According to the current context, returns the action the agent chooses at that time step.
Parameters
- contextnp.ndarray (2D)
The context features for which to estimate rewards of each arm. Shape (1, n_context_features).
Returns
int - the index of the current action. float - the probability of selecting the action.
- class ilovebandits.agents.RandomForestUcbAgent(arms: int, n_rounds_random: int = 200, base_model: RandomForestClassifier | RandomForestRegressor = RandomForestClassifier(criterion='log_loss', max_depth=3, min_samples_leaf=20, random_state=42), vpar: float = 1.0, one_model_per_arm: bool = True, rng_seed=None, min_rewards_per_arm: int = 2, min_samples_to_ignore_arm: int = 100)
Bases:
BaseTreeEnsembleContextualAgent- reset_agent()
Reset agent parameters such as arm counters.
- sample_qvals()
Sample Q-values from current distribution.
- take_agent_action(context: ndarray) Tuple[int, float]
Takes one step for the agent.
According to the current context, returns the action the agent chooses at that time step.
Parameters
- contextnp.ndarray (2D)
The context features for which to estimate rewards of each arm. Shape (1, n_context_features).
Returns
int - the index of the current action. float - the probability of selecting the action.
ilovebandits.sim module
Classes to perform simulations.
- exception ilovebandits.sim.NoRewardsReceivedError
Bases:
ExceptionException raised when no rewards were received during the simulation.
- exception ilovebandits.sim.NotAbleToUpdateBanditError(info_last_ite_failed: Tuple)
Bases:
ExceptionException raised when it was not possible to update the bandit during the whole simulation.

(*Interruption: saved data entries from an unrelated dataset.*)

-- ==== Sys2Proof/Laws/WireWord.lean ====
section
/-! SUPPORT. The request by which a table word runs, field by field, and that the torque operand it gives a ControlCommand
word is encoded as the word's aux_field (R67, R102). -/

namespace Sys2Proof.Machine

/-! ### The fields of the request -/

@[simp] theorem requestOf_opword (rom : Rom) (w : U16) (o : Operands) :
    requestOf rom (.opword w) o = { opword := w, operands := o } := rfl
@[simp] theorem requestOf_toDevice_opword (rom : Rom) (w : U32) (o : Operands) :
    (requestOf rom (.canid .toDevice w) o).opword = opwordOf 0x40 ((canidMode w).setWidth 8) := rfl
@[simp] theorem requestOf_toDevice_operands (rom : Rom) (w : U32) (o : Operands) :
    (requestOf rom (.canid .toDevice w) o).operands =
      buildOperands rom (canidMode w) (canidAux w) (canidNode w) o := rfl
@[simp] theorem requestOf_toHost_opword (rom : Rom) (w : U32) (o : Operands) :
    (requestOf rom (.canid .toHost w) o).opword = opwordOf 0x41 0 := rfl
@[simp] theorem requestOf_toHost_operands (rom : Rom) (w : U32) (o : Operands) :
    (requestOf rom (.canid .toHost w) o).operands =
      parseOperands (canidMode w) (canidAux w) (canidNode w) o := rfl
@[simp] theorem requestOf_regidx_opword (rom : Rom) (w : U16) (o : Operands) :
    (requestOf rom (.regidx w) o).opword = opwordOf 0x32 0 := rfl
@[simp] theorem requestOf_regidx_operands (rom : Rom) (w : U16) (o : Operands) :
    (requestOf rom (.regidx w) o).operands = { o with index := w } := rfl

/-! ### The middle of a torque code -/

/-- A number with at most 53 bits times a power of two bounds what it bounds before rounding. -/
theorem round_grid {n d m k : Nat} (hd : 0 < d) (hm : m < 2 ^ 53) (hk : k ≤ 2044) :
    (n ≤ m * 2 ^ k * d → magUnits 52 (min (roundMag 52 n d) infMag64) ≤ m * 2 ^ k) ∧
    (m * 2 ^ k * d ≤ n → m * 2 ^ k ≤ magUnits 52 (min (roundMag 52 n d) infMag64)) := by
  obtain ⟨mag, h1, h2⟩ := exists_mag 52 m k hm
  have h3 : mag < infMag64 := by unfold infMag64; omega
  have e := roundMag_magUnits 52 mag hd
  have mono : ∀ {a b : Nat}, a ≤ b → magUnits 52 a ≤ magUnits 52 b := fun {a b} h => by
    have := @magUnits_lt 52 b a; omega
  rw [← h1]
  refine ⟨fun h => mono ?_, fun h => mono ?_⟩
  · have := roundMag_mono (fb := 52) hd hd (Nat.mul_le_mul_right d h)
    rw [e] at this
    exact Nat.le_trans (Nat.min_le_left _ _) this
  · have := roundMag_mono (fb := 52) hd hd (Nat.mul_le_mul_right d h)
    rw [e] at this
    exact Nat.le_min.2 ⟨this, Nat.le_of_lt h3⟩

/-- The same of a value with a sign. -/
theorem round64_grid {n m : Int} {d k : Nat} (hd : 0 < d) (hm : m.natAbs < 2 ^ 53) (hk : k ≤ 2044) :
    (n ≤ m * (2 ^ k : Nat) * d → f64Units (round64 (n < 0) n.natAbs d) ≤ m * (2 ^ k : Nat)) ∧
    (m * (2 ^ k : Nat) * d ≤ n → m * (2 ^ k : Nat) ≤ f64Units (round64 (n < 0) n.natAbs d)) := by
  obtain ⟨a, b⟩ := round_grid (n := n.natAbs) (m := m.natAbs) hd hm hk
  have hlt : min (roundMag 52 n.natAbs d) infMag64 < 2 ^ 63 := Nat.lt_of_le_of_lt (Nat.min_le_right _ _) infMag64_lt
  rw [round64, f64Units_f64Of _ hlt]
  generalize magUnits 52 (min (roundMag 52 n.natAbs d) infMag64) = U at *
  have hp : 0 < 2 ^ k := Nat.two_pow_pos k
  generalize 2 ^ k = P at *
  have hPd : 0 < P * d := Nat.mul_pos hp hd
  rw [Int.mul_assoc, ← Int.natCast_mul]
  rw [Nat.mul_assoc] at a b
  have key : ∀ Q : Nat, ((m.natAbs * Q : Nat) : Int) = if m < 0 then -(m * Q) else m * Q := fun Q => by
    rw [Int.natCast_mul, Int.natCast_natAbs]
    split
    · rw [abs_of_neg (by assumption), Int.neg_mul]
    · rw [abs_of_nonneg (by omega)]
  have k1 := key P
  have k2 := key (P * d)
  have s1 : m < 0 → m * P < 0 := fun h => Int.mul_neg_of_neg_of_pos h (by omega)
  have s2 : m < 0 → m * (P * d : Nat) < 0 := fun h => Int.mul_neg_of_neg_of_pos h (by omega)
  have s3 : ¬ m < 0 → 0 ≤ m * P := fun h => Int.mul_nonneg (by omega) (by omega)
  have s4 : ¬ m < 0 → 0 ≤ m * (P * d : Nat) := fun h => Int.mul_nonneg (by omega) (by omega)
  generalize m * (P : Int) = X at *
  generalize m * ((P * d : Nat) : Int) = Y at *
  generalize m.natAbs * P = X' at *
  generalize m.natAbs * (P * d) = Y' at *
  clear key hlt hm hk hp hPd
  by_cases hn : n < 0 <;> by_cases hm0 : m < 0 <;>
    simp only [hn, hm0, decide_true, decide_false, if_true, if_false, Bool.false_eq_true, true_implies, not_true,
      false_implies, not_false_eq_true] at k1 k2 s1 s2 s3 s4 ⊢ <;>
    constructor <;> intro h <;> omega

/-- The spacing in which the middle of a torque code is followed through QENC, in binary64 units: `2^-30`. -/
def grid : Nat := 2 ^ 1044

theorem grid_pos : 0 < grid := by decide +kernel
theorem one64_grid : one64 = 1073741824 * grid := by decide +kernel
theorem pow1044_grid : 2 ^ 1044 = grid := by decide +kernel
theorem pow1048_grid : 2 ^ 1048 = 16 * grid := by decide +kernel
theorem pow1064_grid : 2 ^ 1064 = 1048576 * grid := by decide +kernel
theorem pow1074_grid : 2 ^ 1074 = 1073741824 * grid := by decide +kernel

theorem tRange_units :
    f64Units tRange.lo = -(12 * (one64 : Int)) ∧ f64Units tRange.hi = 12 * (one64 : Int) ∧
      magUnits 52 (f64Mag (f64Sub tRange.hi tRange.lo)) = 24 * one64 ∧
      isFinite (f64Sub tRange.hi tRange.lo) = true := by decide +kernel

theorem magUnits_eq_natAbs (x : F64) : magUnits 52 (f64Mag x) = (f64Units x).natAbs := by
  unfold f64Units; split <;> omega

theorem infMag64_units : 2 ^ 60 * grid < magUnits 52 infMag64 := by decide +kernel

/-- The middle of a torque code: a number of the range, within a step of `2^-26` of the exact middle. -/
theorem centreOf_torque {code : U16} (h : code.toNat < 65535) :
    ∃ m : Int, m = (48 * (code.toNat : Int) - 1572816) * 67108864 / 131070 ∧
      m * (16 * grid : Nat) ≤ f64Units (centreOf tRange code) ∧
      f64Units (centreOf tRange code) ≤ (m + 1) * (16 * grid : Nat) := by
  obtain ⟨u1, u2, _, _⟩ := tRange_units
  refine ⟨_, rfl, ?_⟩
  simp only [centreOf, u1, u2]
  have hn : -(12 * (one64 : Int)) * (2 * ((65535 : Nat) : Int)) +
        (2 * (code.toNat : Int) + 1) * (12 * (one64 : Int) - -(12 * (one64 : Int))) =
      (48 * (code.toNat : Int) - 1572816) * 67108864 * (16 * grid : Nat) := by
    rw [one64_grid]; push_cast; ring
  rw [hn]
  generalize hA : (48 * (code.toNat : Int) - 1572816) * 67108864 = A
  have hm1 : A / 131070 * 131070 ≤ A := by omega
  have hm2 : A ≤ (A / 131070 + 1) * 131070 := by omega
  have hG : (0 : Int) ≤ (16 * grid : Nat) := by omega
  constructor
  · have := (round64_grid (n := A * (16 * grid : Nat)) (m := A / 131070) (d := 2 * 65535) (k := 1048)
      (by decide) (by omega) (by decide)).2
    rw [pow1048_grid] at this
    refine this ?_
    rw [Int.mul_right_comm]
    exact Int.mul_le_mul_of_nonneg_right hm1 hG
  · have := (round64_grid (n := A * (16 * grid : Nat)) (m := A / 131070 + 1) (d := 2 * 65535) (k := 1048)
      (by decide) (by omega) (by decide)).1
    rw [pow1048_grid] at this
    refine this ?_
    rw [Int.mul_right_comm]
    exact Int.mul_le_mul_of_nonneg_right hm2 hG


/-- QENC over `T_RANGE` of the middle of a code's interval gives the code (R102). -/
theorem encodeOver_centreOf (code : U16) : encodeOver standardRom tRange (centreOf tRange code) = .ok code := by
  have hnan : isNaN (centreOf tRange code) = false := isNaN_round64 _ _ _
  rw [encodeOver_standard (by decide), hnan, if_neg Bool.false_ne_true]
  by_cases hc : code.toNat < 65535
  case neg =>
    have hlt := code.isLt
    have : code = 65535 := BitVec.eq_of_toNat_eq (by simp; omega)
    subst this
    decide +kernel
  refine congrArg Except.ok ?_
  apply BitVec.eq_of_toNat_eq
  obtain ⟨u1, u2, u3, u4⟩ := tRange_units
  obtain ⟨m, hm, v1, v2⟩ := centreOf_torque hc
  obtain ⟨g1, g2, g3⟩ := badRange_eq_false.1 (badRange_rom tRange (by decide))
  have hm0 : -(12 * 67108864) ≤ m := by omega
  have hm1 : m + 1 ≤ 12 * 67108864 := by omega
  generalize hv : centreOf tRange code = v at *
  have hgp := grid_pos
  have hone := one64_grid
  have p1 : -(12 * 67108864) * ((16 * grid : Nat) : Int) ≤ m * (16 * grid : Nat) :=
    Int.mul_le_mul_of_nonneg_right hm0 (by omega)
  have p2 : (m + 1) * ((16 * grid : Nat) : Int) ≤ 12 * 67108864 * (16 * grid : Nat) :=
    Int.mul_le_mul_of_nonneg_right hm1 (by omega)
  have hfin : isFinite v = true := by
    have h1 := magUnits_eq_natAbs v
    have h2 := @magUnits_lt 52 (f64Mag v) infMag64
    have h3 := infMag64_units
    simp only [isFinite, decide_eq_true_eq]
    exact h2.1 (by omega)
  have hcl : clamp v tRange.lo tRange.hi = v := by
    have a1 : ¬ f64Lt v tRange.lo = true := by rw [f64Lt_finite hfin g1]; omega
    have a2 : ¬ f64Lt tRange.hi v = true := by rw [f64Lt_finite g2 hfin]; omega
    rw [clamp, if_neg a1, if_neg a2]
  obtain ⟨r1, _, _, _, r3, _⟩ := encode_ratio hnan g1 g2 g3 u4
  obtain ⟨r4, hpf, _⟩ := encodeProduct_spec (w := 2) (by decide) hnan g1 g2 g3 u4
  obtain ⟨hfl, hle⟩ := encodeBinary64_spec (w := 2) (by decide) hnan g1 g2 g3 u4
  rw [hcl, u1] at r1
  rw [hcl, u3] at r3
  rw [hcl] at r4
  -- the difference, in steps of `2^-26`
  obtain ⟨j, hj⟩ := Int.eq_ofNat_of_zero_le (a := m + 12 * 67108864) (by omega)
  have q1 : (j : Int) * (16 * grid : Nat) = m * (16 * grid : Nat) + 12 * (one64 : Int) := by
    rw [← hj, hone]; push_cast; ring
  have q2 : ((j : Int) + 1) * (16 * grid : Nat) = (m + 1) * (16 * grid : Nat) + 12 * (one64 : Int) := by
    rw [← hj, hone]; push_cast; ring
  have s1 := (round_grid (n := (f64Units v - -(12 * (one64 : Int))).toNat) (m := j) (d := 1) (k := 1048)
    (by decide) (by omega) (by decide)).2
  have s2 := (round_grid (n := (f64Units v - -(12 * (one64 : Int))).toNat) (m := j + 1) (d := 1) (k := 1048)
    (by decide) (by omega) (by decide)).1
  rw [← r1.mag, pow1048_grid] at s1 s2
  have q1' : ((j * (16 * grid) : Nat) : Int) = (j : Int) * (16 * grid : Nat) := by push_cast; ring
  have q2' : (((j + 1) * (16 * grid) : Nat) : Int) = ((j : Int) + 1) * (16 * grid : Nat) := by push_cast; ring
  have s1 := s1 (by omega)
  have s2 := s2 (by omega)
  generalize magUnits 52 (f64Mag (f64Sub v tRange.lo)) = S at *
  -- the ratio, in steps of `2^-30`
  have hd : 0 < 24 * one64 := by omega
  have t1 := (round_grid (n := S * one64) (m := j * 2 / 3) (k := 1044) hd (by omega) (by decide)).2
  have t2 := (round_grid (n := S * one64) (m := (j + 1) * 2 / 3 + 1) (k := 1044) hd (by omega) (by decide)).1
  rw [← r3.mag, pow1044_grid] at t1 t2
  have t1 := t1 (by
    have : j * 2 / 3 * grid * (24 * one64) = j * 2 / 3 * 24 * (grid * one64) := by ring
    rw [this]
    have : j * 2 / 3 * 24 ≤ j * 16 := by omega
    calc _ ≤ j * 16 * (grid * one64) := Nat.mul_le_mul_right _ this
      _ = j * (16 * grid) * one64 := by ring
      _ ≤ S * one64 := Nat.mul_le_mul_right _ s1)
  have t2 := t2 (by
    have : ((j + 1) * 2 / 3 + 1) * grid * (24 * one64) = ((j + 1) * 2 / 3 + 1) * 24 * (grid * one64) := by ring
    rw [this]
    have : (j + 1) * 16 ≤ ((j + 1) * 2 / 3 + 1) * 24 := by omega
    calc S * one64 ≤ (j + 1) * (16 * grid) * one64 := Nat.mul_le_mul_right _ s2
      _ = (j + 1) * 16 * (grid * one64) := by ring
      _ ≤ _ := Nat.mul_le_mul_right _ this)
  generalize magUnits 52 (f64Mag (f64Div (f64Sub v tRange.lo) (f64Sub tRange.hi tRange.lo))) = R at *
  -- the product, in units of 1
  have hM : maxCode 2 = 65535 := rfl
  rw [hM] at r4
  generalize code.toNat = c at *
  have w1 := (round_grid (n := R * (65535 * one64)) (m := c) (k := 1074) one64_pos (by omega) (by decide)).2
  have w2 := (round_grid (n := R * (65535 * one64)) (m := c * 1024 + 1023) (k := 1064) one64_pos (by omega) (by decide)).1
  rw [← r4.mag, pow1074_grid] at w1
  rw [← r4.mag, pow1064_grid] at w2
  have w1 := w1 (by
    have : c * 1073741824 ≤ j * 2 / 3 * 65535 := by omega
    calc c * (1073741824 * grid) * one64 = c * 1073741824 * (grid * one64) := by ring
      _ ≤ j * 2 / 3 * 65535 * (grid * one64) := Nat.mul_le_mul_right _ this
      _ = j * 2 / 3 * grid * (65535 * one64) := by ring
      _ ≤ _ := Nat.mul_le_mul_right _ t1)
  have w2 := w2 (by
    have : ((j + 1) * 2 / 3 + 1) * 65535 ≤ (c * 1024 + 1023) * 1048576 := by omega
    calc R * (65535 * one64) ≤ ((j + 1) * 2 / 3 + 1) * grid * (65535 * one64) := Nat.mul_le_mul_right _ t2
      _ = ((j + 1) * 2 / 3 + 1) * 65535 * (grid * one64) := by ring
      _ ≤ (c * 1024 + 1023) * 1048576 * (grid * one64) := Nat.mul_le_mul_right _ this
      _ = _ := by ring)
  have hu := f64Units_nonneg r4.nonneg
  rw [f64Floor, hu] at hfl
  generalize magUnits 52 (f64Mag (encodeProduct 2 v tRange.lo tRange.hi)) = U at *
  have f1 : (U : Int) / (one64 : Int) = c := by
    have y1 : c * one64 ≤ U := by rw [hone]; exact w1
    have y2 : U < (c + 1) * one64 := by
      rw [hone]
      refine Nat.lt_of_le_of_lt w2 ?_
      have : (c * 1024 + 1023) * 1048576 < (c + 1) * 1073741824 := by omega
      calc _ = (c * 1024 + 1023) * 1048576 * grid := by ring
        _ < (c + 1) * 1073741824 * grid := Nat.mul_lt_mul_of_pos_right this hgp
        _ = _ := by ring
    rw [← Int.natCast_ediv, Nat.div_eq_of_lt_le y1 y2]
  rw [f1] at hfl
  rw [BitVec.toNat_ofNat]
  omega
end Sys2Proof.Machine
end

- class ilovebandits.sim.SimContBandit(min_ites_to_train: int, update_factor: int, agent, model_env)
Bases:
objectPerform a simulation with delays for contextual bandits.
- reset_agent_and_env()
Reset agent and environment.
ilovebandits.utils module
Utils functions for the package.
- ilovebandits.utils.argmax(q_values: List, rng: Generator) Tuple[int, float, List[int]]
Takes in a list of q_values and returns the index of the item with the highest value. Breaks ties randomly.
Returns
int - the index of the highest value in q_values. float - the probability of selecting the action. list[int] - the list of indices that are tied for the highest value.
- ilovebandits.utils.find_max_indices(numbers: List) List
Returns a list with the index of the max number. In case of tie, the indexs of the tied numbers are returned.
- ilovebandits.utils.find_max_numbers(numbers: List) List
Returns a list with the max number. In case of tie, the tied numbers are returned.
- ilovebandits.utils.is_fitted(model) bool
Module contents
Configure submodules say the library what to do when calling “ilovebandits.submodule.